Task to complete:
Please copy out the entries below exactly, beginning with the line that contains "some (.htr .start)" and ending with the line that contains "(.lgt (.recall n))", and include nothing outside that span.

==== Records to use

/-- What each event at HTR does. -/
def htrHandle (e : HtrEv) (s : State) : Htr × List Msg :=
  let h := s.htr
  let quiet := s.rcl.quiet
  match e with
  | .measured r => heaterMeasured r s
  | .second => (heaterSecond h, [])
  | .precheckExpiry => startExpiry .precheck .preheat h
  | .preheatExpiry => startExpiry .preheat .ignite h
  | .igniteExpiry => igniteExpiry h
  | .rampExpiry => rampExpiry quiet h
  | .controlPeriod => (controlPeriod h quiet, [])
  | .idleStop => idleStop h
  | .flameOut => flameOutEvent h
  | .purgeMinimum => purgeMinimum h
  | .purgeTimeout => purgeTimeout h
  | .fixedPurge => fixedPurge h
  | .frostRetry => frostRetry h
  | .frostStart => frostEvent h s
  | .grant level _ => heaterGrant level quiet h
  | .quiet => (recap h quiet, [])
  | .start =>
    let r := requestStart .host h s
    (r.1, answer r.2.2.status [] :: r.2.1)
  | .stop =>
    let r := stopHeater .host h
    (r.1, answer .ok [] :: r.2)
  | .set x => heatSet x quiet h
  | .tableRead => (h, [answer .ok (tableBytes h.table ++ flagByte h.pendingTable.isSome)])
  | .tableWrite t => tableWrite t h
  | .clearLockout => clearLockout h
  | .defaults => heaterDefaults quiet h
  | .act a p => heaterAction a p s

end Sys2Proof.Machine
end

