-- ==== Sys2Proof/Machine/Operands.lean ====
section
/-! DEFINITION. The operands of requests: the catalogue (10.4), reading a payload into a request (R189, R191), the tier of a
request and the block it goes to. -/

namespace Sys2Proof.Machine

/-! ### The catalogue (10.4) -/

/-- 10.4: the code of a request. -/
def Request.code : Request → Nat
  | .status => 0x01 | .readings => 0x02 | .heatStart => 0x03 | .heatStop => 0x04 | .heatSet _ => 0x05
  | .coolSet _ => 0x06 | .lightSet _ => 0x07 | .sceneRecall _ => 0x08 | .lightSave => 0x09 | .lightRestore => 0x0A
  | .activity _ => 0x0B | .restPlan _ => 0x0C | .alertAck _ => 0x0D | .alertChannel _ => 0x0D
  | .reportGate _ _ => 0x0E | .clockSet _ => 0x10 | .restSettings _ => 0x10 | .schedAdd _ => 0x11
  | .schedRemove _ => 0x12 | .schedList _ => 0x13 | .logWindow _ _ => 0x14 | .logRead => 0x15
  | .sceneStore _ _ => 0x16 | .groupSet _ _ => 0x17 | .channelSet _ _ => 0x17 | .causeLevel _ _ => 0x18
  | .levelMask _ _ => 0x18 | .captureArm _ => 0x19 | .captureRead _ _ => 0x1A | .captureFree _ => 0x1B
  | .tableRead => 0x1C | .tableWrite _ => 0x1C | .demandDeclare _ => 0x1D | .demandRelease _ => 0x1E
  | .budgetRead => 0x1F | .linkStats _ => 0x20 | .settingsSave => 0x21 | .clearLockout => 0x30 | .batterySet _ => 0x31
  | .chargeSet _ => 0x32 | .ocvSet _ => 0x33 | .sensorTrim _ _ => 0x34 | .defaults => 0x35 | .restart => 0x36

/-- 10.4: the codes the catalogue names. -/
def catalogued (code : Nat) : Bool := natIn 0x01 0x0E code || natIn 0x10 0x21 code || natIn 0x30 0x36 code

/-- R192: the Service tier. -/
def serviceTier (code : Nat) : Bool := natIn 0x30 0x36 code

/-! ### Payloads (R191) -/

/-- A payload read to its last byte. -/
def whole {α : Type} (r : Option (α × List Byte)) : Option α :=
  match r with
  | some (x, []) => some x
  | _ => none

/-- One number of `n` bytes. -/
def oneNat (n : Nat) (l : List Byte) : Option Nat := whole (takeNat n l)

/-- Two one-byte numbers. -/
def twoBytes (l : List Byte) : Option (Nat × Nat) :=
  match l with
  | [a, b] => some (a.toNat, b.toNat)
  | _ => none

/-- R80: HEAT_SET. -/
def takeHeat (l : List Byte) : Option (HeatArgs × List Byte) := do
  let (setpoint, l) ← takeS16 l
  let (deadband, l) ← takeS16 l
  let (maxLevel, l) ← takeNat 1 l
  let (quietCap, l) ← takeNat 1 l
  let (frostGuard, l) ← takeNat 1 l
  let (frostLimit, l) ← takeS16 l
  let (flamePresent, l) ← takeS16 l
  let (vHeat, l) ← takeNat 2 l
  let (startCharge, l) ← takeNat 4 l
  let (mLo, l) ← takeNat 1 l
  let (mHi, l) ← takeNat 1 l
  return (⟨setpoint, deadband, maxLevel, quietCap, frostGuard, frostLimit, flamePresent, vHeat, startCharge, mLo, mHi⟩, l)

/-- R98: COOL_SET. -/
def takeCool (l : List Byte) : Option (CoolArgs × List Byte) := do
  let (enable, l) ← takeNat 1 l
  let (setpoint, l) ← takeS16 l
  let (band, l) ← takeS16 l
  let (hostMax, l) ← takeNat 1 l
  let (offset, l) ← takeS16 l
  let (qRun, l) ← takeNat 4 l
  let (qPause, l) ← takeNat 4 l
  let (currents, l) ← takeMany takeS16 3 l
  return (⟨enable, setpoint, band, hostMax, offset, qRun, qPause, currents⟩, l)

/-- R109: LIGHT_SET. -/
def takeLight (l : List Byte) : Option (LightArgs × List Byte) := do
  let (kind, l) ← takeNat 1 l
  let (number, l) ← takeNat 1 l
  let (target, l) ← takeNat 2 l
  let (fade, l) ← takeNat 2 l
  let (hold, l) ← takeNat 1 l
  return (⟨kind, number, target, fade, hold⟩, l)

/-- R138: the rest settings. -/
def takeRest (l : List Byte) : Option (RestSettings × List Byte) := do
  let (splitFirst, l) ← takeNat 4 l
  let (splitSecond, l) ← takeNat 4 l
  let (breakMin, l) ← takeNat 4 l
  let (driveLimit, l) ← takeNat 4 l
  let (lead, l) ← takeNat 4 l
  let (reducedMin, l) ← takeNat 4 l
  let (regularMin, l) ← takeNat 4 l
  let (quietDelay, l) ← takeNat 4 l
  let (hIdle, l) ← takeNat 4 l
  return (⟨splitFirst, splitSecond, breakMin, driveLimit, lead, reducedMin, regularMin, quietDelay, hIdle⟩, l)

/-- R148: SCHED_ADD. -/
def takeSched (l : List Byte) : Option (SchedArgs × List Byte) := do
  let (due, l) ← takeNat 4 l
  let (action, l) ← takeNat 1 l
  let (param, l) ← takeOpt takeS16 l
  let (period, l) ← takeOpt (takeNat 4) l
  return (⟨due, action, param, period⟩, l)

/-- R112: one item of a scene. -/
def takeItem (l : List Byte) : Option (SceneItem × List Byte) := do
  let (channel, l) ← takeNat 1 l
  let (level, l) ← takeNat 2 l
  let (fade, l) ← takeNat 2 l
  return (⟨channel, level, fade⟩, l)

/-- A list of varying length: its count byte, then its items (R191). -/
def takeList {α : Type} (item : List Byte → Option (α × List Byte)) (l : List Byte) : Option (List α × List Byte) := do
  let (n, l) ← takeNat 1 l
  takeMany item n l

/-- R112: SCENE_STORE. -/
def takeScene (l : List Byte) : Option (Request × List Byte) := do
  let (scene, l) ← takeNat 1 l
  let (items, l) ← takeList takeItem l
  return (.sceneStore scene items, l)

/-- R111: the channel table. -/
def takeChannelTable (l : List Byte) : Option (Request × List Byte) := do
  let (currents, l) ← takeMany takeS16 8 l
  let (quietCap, l) ← takeNat 2 l
  return (.channelSet currents quietCap, l)

/-- R182: CAPTURE_ARM. -/
def takeArm (l : List Byte) : Option (ArmArgs × List Byte) := do
  let (desc, l) ← takeNat 1 l
  let (cause, l) ← takeNat 1 l
  let (quantities, l) ← takeList (takeNat 1) l
  let (count, l) ← takeNat 1 l
  let (start, l) ← takeNat 1 l
  return (⟨desc, cause, quantities, count, start⟩, l)

/-- R76: one level of the table. -/
def takeRow (l : List Byte) : Option (LevelRow × List Byte) := do
  let (pump, l) ← takeNat 2 l
  let (burner, l) ← takeNat 2 l
  let (air, l) ← takeNat 2 l
  let (current, l) ← takeS16 l
  return (⟨pump, burner, air, current⟩, l)

/-- R47: DEMAND_DECLARE. -/
def takeDeclare (l : List Byte) : Option (DeclareArgs × List Byte) := do
  let (entry, l) ← takeNat 1 l
  let (cls, l) ← takeNat 1 l
  let (currents, l) ← takeList takeS16 l
  let (requested, l) ← takeNat 1 l
  let (duty, l) ← takeNat 2 l
  return (⟨entry, cls, currents, requested, duty⟩, l)

/-- R22: BATTERY_SET. -/
def takeBattery (l : List Byte) : Option (BatteryParams × List Byte) := do
  let (cNom, l) ← takeNat 4 l
  let (e, l) ← takeNat 2 l
  let (vFull, l) ← takeNat 2 l
  let (iTail, l) ← takeS16 l
  let (rBase, l) ← takeNat 4 l
  let (rCold, l) ← takeNat 4 l
  let (vCut, l) ← takeNat 2 l
  let (vHard, l) ← takeNat 2 l
  return (⟨cNom, e, vFull, iTail, rBase, rCold, vCut, vHard⟩, l)

/-- R141: LOG_WINDOW. -/
def takeWindow (l : List Byte) : Option (Request × List Byte) := do
  let (first, l) ← takeNat 4 l
  let (last, l) ← takeNat 4 l
  return (.logWindow first last, l)

/-- R24: SENSOR_TRIM. -/
def takeTrim (l : List Byte) : Option (Request × List Byte) := do
  let (input, l) ← takeNat 1 l
  let (offset, l) ← takeS16 l
  return (.sensorTrim input offset, l)

/-- A request without parameters. -/
def bare (r : Request) (l : List Byte) : Option Request := if l = [] then some r else none

/-! ### Reading a request (R189, R191) -/

/-- The Basic tier. -/
def parseBasic (code : Nat) (l : List Byte) : Option Request :=
  match code with
  | 0x01 => bare .status l
  | 0x02 => bare .readings l
  | 0x03 => bare .heatStart l
  | 0x04 => bare .heatStop l
  | 0x05 => (whole (takeHeat l)).map .heatSet
  | 0x06 => (whole (takeCool l)).map .coolSet
  | 0x07 => (whole (takeLight l)).map .lightSet
  | 0x08 => (oneNat 1 l).map .sceneRecall
  | 0x09 => bare .lightSave l
  | 0x0A => bare .lightRestore l
  | 0x0B => (oneNat 1 l).map .activity
  | 0x0C => (oneNat 4 l).map .restPlan
  | 0x0D =>
    match l with
    | [0x00#8, k] => some (.alertAck k.toNat)
    | [0x01#8, n] => some (.alertChannel n.toNat)
    | _ => none
  | 0x0E => (twoBytes l).map fun p => .reportGate p.1 p.2
  | _ => none

/-- The Extended tier, codes 0x10 to 0x18. -/
def parseExtended (code : Nat) (l : List Byte) : Option Request :=
  match code with
  | 0x10 =>
    match l with
    | 0x00#8 :: l => (oneNat 4 l).map .clockSet
    | 0x01#8 :: l => (whole (takeRest l)).map .restSettings
    | _ => none
  | 0x11 => (whole (takeSched l)).map .schedAdd
  | 0x12 => (oneNat 1 l).map .schedRemove
  | 0x13 => (oneNat 1 l).map .schedList
  | 0x14 => whole (takeWindow l)
  | 0x15 => bare .logRead l
  | 0x16 => whole (takeScene l)
  | 0x17 =>
    match l with
    | [0x00#8, g, m] => some (.groupSet g.toNat m)
    | 0x01#8 :: l => whole (takeChannelTable l)
    | _ => none
  | 0x18 =>
    match l with
    | [0x00#8, c, v] => some (.causeLevel c.toNat v.toNat)
    | [0x01#8, m, t] => some (.levelMask m.toNat t.toNat)
    | _ => none
  | _ => none

/-- The Extended tier, codes 0x19 to 0x21. -/
def parseCapture (code : Nat) (l : List Byte) : Option Request :=
  match code with
  | 0x19 => (whole (takeArm l)).map .captureArm
  | 0x1A => (twoBytes l).map fun p => .captureRead p.1 p.2
  | 0x1B => (oneNat 1 l).map .captureFree
  | 0x1C =>
    match l with
    | [0x00#8] => some .tableRead
    | 0x01#8 :: l => (whole (takeMany takeRow 4 l)).map .tableWrite
    | _ => none
  | 0x1D => (whole (takeDeclare l)).map .demandDeclare
  | 0x1E => (oneNat 1 l).map .demandRelease
  | 0x1F => bare .budgetRead l
  | 0x20 => (oneNat 1 l).map .linkStats
  | 0x21 => bare .settingsSave l
  | _ => none

/-- The Service tier. -/
def parseService (code : Nat) (l : List Byte) : Option Request :=
  match code with
  | 0x30 => bare .clearLockout l
  | 0x31 => (whole (takeBattery l)).map .batterySet
  | 0x32 => (oneNat 4 l).map .chargeSet
  | 0x33 => (whole (takeMany (takeNat 2) 6 l)).map .ocvSet
  | 0x34 => whole (takeTrim l)
  | 0x35 => bare .defaults l
  | 0x36 => bare .restart l
  | _ => none

/-- R189, R191: the request that a payload spells; none is answered UNKNOWN. -/
def parseRequest (code : Nat) (l : List Byte) : Option Request :=
  if code < 0x0F then parseBasic code l
  else if code < 0x19 then parseExtended code l
  else if code < 0x22 then parseCapture code l
  else parseService code l

/-! ### The owning block (10.4) -/

/-- The event a request is at its owning block; none for the three that LNK answers itself. -/
def Request.owner : Request → Option Msg
  | .status | .readings | .linkStats _ => none
  | .heatStart => some (.htr .start)
  | .heatStop => some (.htr .stop)
  | .heatSet x => some (.htr (.set x))
  | .coolSet x => some (.clr (.set x))
  | .lightSet x => some (.lgt (.set x))
  | .sceneRecall n => some (.lgt (.recall n))
  | .lightSave => some (.lgt .save)
  | .lightRestore => some (.lgt .restore)
  | .activity a => some (.rcl (.activity a))
  | .restPlan w => some (.rcl (.restPlan w))
  | .alertAck k => some (.alr (.ack k))
  | .alertChannel n => some (.alr (.channel n))
  | .reportGate g c => some (.rpq (.gate g c))
  | .clockSet t => some (.rcl (.clockSet t))
  | .restSettings x => some (.rcl (.settings x))
  | .schedAdd x => some (.sch (.add x))
  | .schedRemove n => some (.sch (.remove n))
  | .schedList n => some (.sch (.list n))
  | .logWindow f l => some (.rcl (.logWindow f l))
  | .logRead => some (.rcl .logRead)
  | .sceneStore n is => some (.lgt (.sceneStore n is))
  | .groupSet g m => some (.lgt (.groupSet g m))
  | .channelSet c q => some (.lgt (.channelSet c q))
  | .causeLevel c v => some (.rpq (.level c v))
  | .levelMask m t => some (.rpq (.settings m t))
  | .captureArm x => some (.rpq (.arm x))
  | .captureRead d i => some (.rpq (.read d i))
  | .captureFree d => some (.rpq (.free d))
  | .tableRead => some (.htr .tableRead)
  | .tableWrite t => some (.htr (.tableWrite t))
  | .demandDeclare x => some (.dmd (.declare x))
  | .demandRelease n => some (.dmd (.release n))
  | .budgetRead => some (.dmd .read)
  | .settingsSave => some (.sto .save)
  | .clearLockout => some (.htr .clearLockout)
  | .batterySet p => some (.chg (.batterySet p))
  | .chargeSet q => some (.chg (.chargeSet q))
  | .ocvSet v => some (.chg (.ocvSet v))
  | .sensorTrim n d => some (.chg (.sensorTrim n d))
  | .defaults => some (.sto .defaults)
  | .restart => some (.sto .restart)

end Sys2Proof.Machine
end

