-- ==== Sys2Proof/Machine/Reset.lean ====
section
/-! DEFINITION. The three resets (R200 to R202): the areas checked, every block at its post-reset values, the posts of the
start-up. -/

namespace Sys2Proof.Machine

/-- R200: the settings in use. -/
def usedSettings (t : Sto) : Settings := (readSettings t.settingsArea).getD defaultSettings

/-- R200: the heater items in use. -/
def usedItems (t : Sto) : Retained := ((readSaved t.stateArea).map Saved.heater).getD lostItems

/-- R200, R26: the Q in use. -/
def usedCharge (t : Sto) (cNom : Nat) : Nat := ((readSaved t.stateArea).map fun x => min x.q cNom).getD (cNom / 2)

/-- R201: every block at its post-reset values. The queue of commands and the event counter are the model's own. -/
def blocksAtReset (pins : Pins) (s : State) : State :=
  let x := usedSettings s.sto
  let items := usedItems s.sto
  { chg := Chg.atReset x (usedCharge s.sto x.battery.cNom) pins
    dmd := Dmd.atReset x pins
    htr := Htr.atReset x items
    clr := Clr.atReset x pins
    lgt := Lgt.atReset x pins
    rcl := Rcl.atReset x
    sch := Sch.atReset
    alr := Alr.atReset x
    rpq := Rpq.atReset x
    lnk := Lnk.atReset pins
    sto := Sto.atReset s.sto.settingsArea s.sto.stateArea items
    pending := s.pending
    free := s.free }

/-- R200, R201: the posts of the start-up in their order, and the State write that a lost State area begins (R82). -/
def startUpMsgs (kind : ResetKind) (s : State) : List Msg :=
  let settingsValid := (readSettings s.sto.settingsArea).isSome
  let stateValid := (readSaved s.sto.stateArea).isSome
  post Cause.started (u8 kind.code ++ flagByte settingsValid ++ flagByte stateValid) ::
    msgsIf (!settingsValid) [post Cause.settingsLost (u8 kind.code)] ++
    msgsIf (!stateValid)
      [post Cause.stateLost (u8 kind.code ++ u32 (usedCharge s.sto (usedSettings s.sto).battery.cNom)),
        .sto (.heater (usedItems s.sto))] ++
    [.chg .review]

/-- R201: a reset of the given kind with the given levels of the switches. -/
def startUp (kind : ResetKind) (pins : Pins) (s : State) : State := events (startUpMsgs kind s) (blocksAtReset pins s)

/-- R202: a slot, or the reply being completed, holds the OK reply to a RESTART. -/
def restartReplyWaits (l : Lnk) : Bool := (l.slots ++ l.answer.toList).any fun r => r.kind == 0xB6#8 && r.status == 0

/-- R202: the reset that a RESTART asks for follows once its State write and the one pending behind it have completed, no save is
in progress, and its reply has gone. A State write that began after those does not hold it (log 10). -/
def restartDue (s : State) : Bool := s.sto.restarting == .done && s.sto.saving.isNone && !restartReplyWaits s.lnk

end Sys2Proof.Machine
end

========

Written solution:
  | .heatStart => some (.htr .start)
  | .heatStop => some (.htr .stop)
  | .heatSet x => some (.htr (.set x))
  | .coolSet x => some (.clr (.set x))
  | .lightSet x => some (.lgt (.set x))
  | .sceneRecall n => some (.lgt (.recall n))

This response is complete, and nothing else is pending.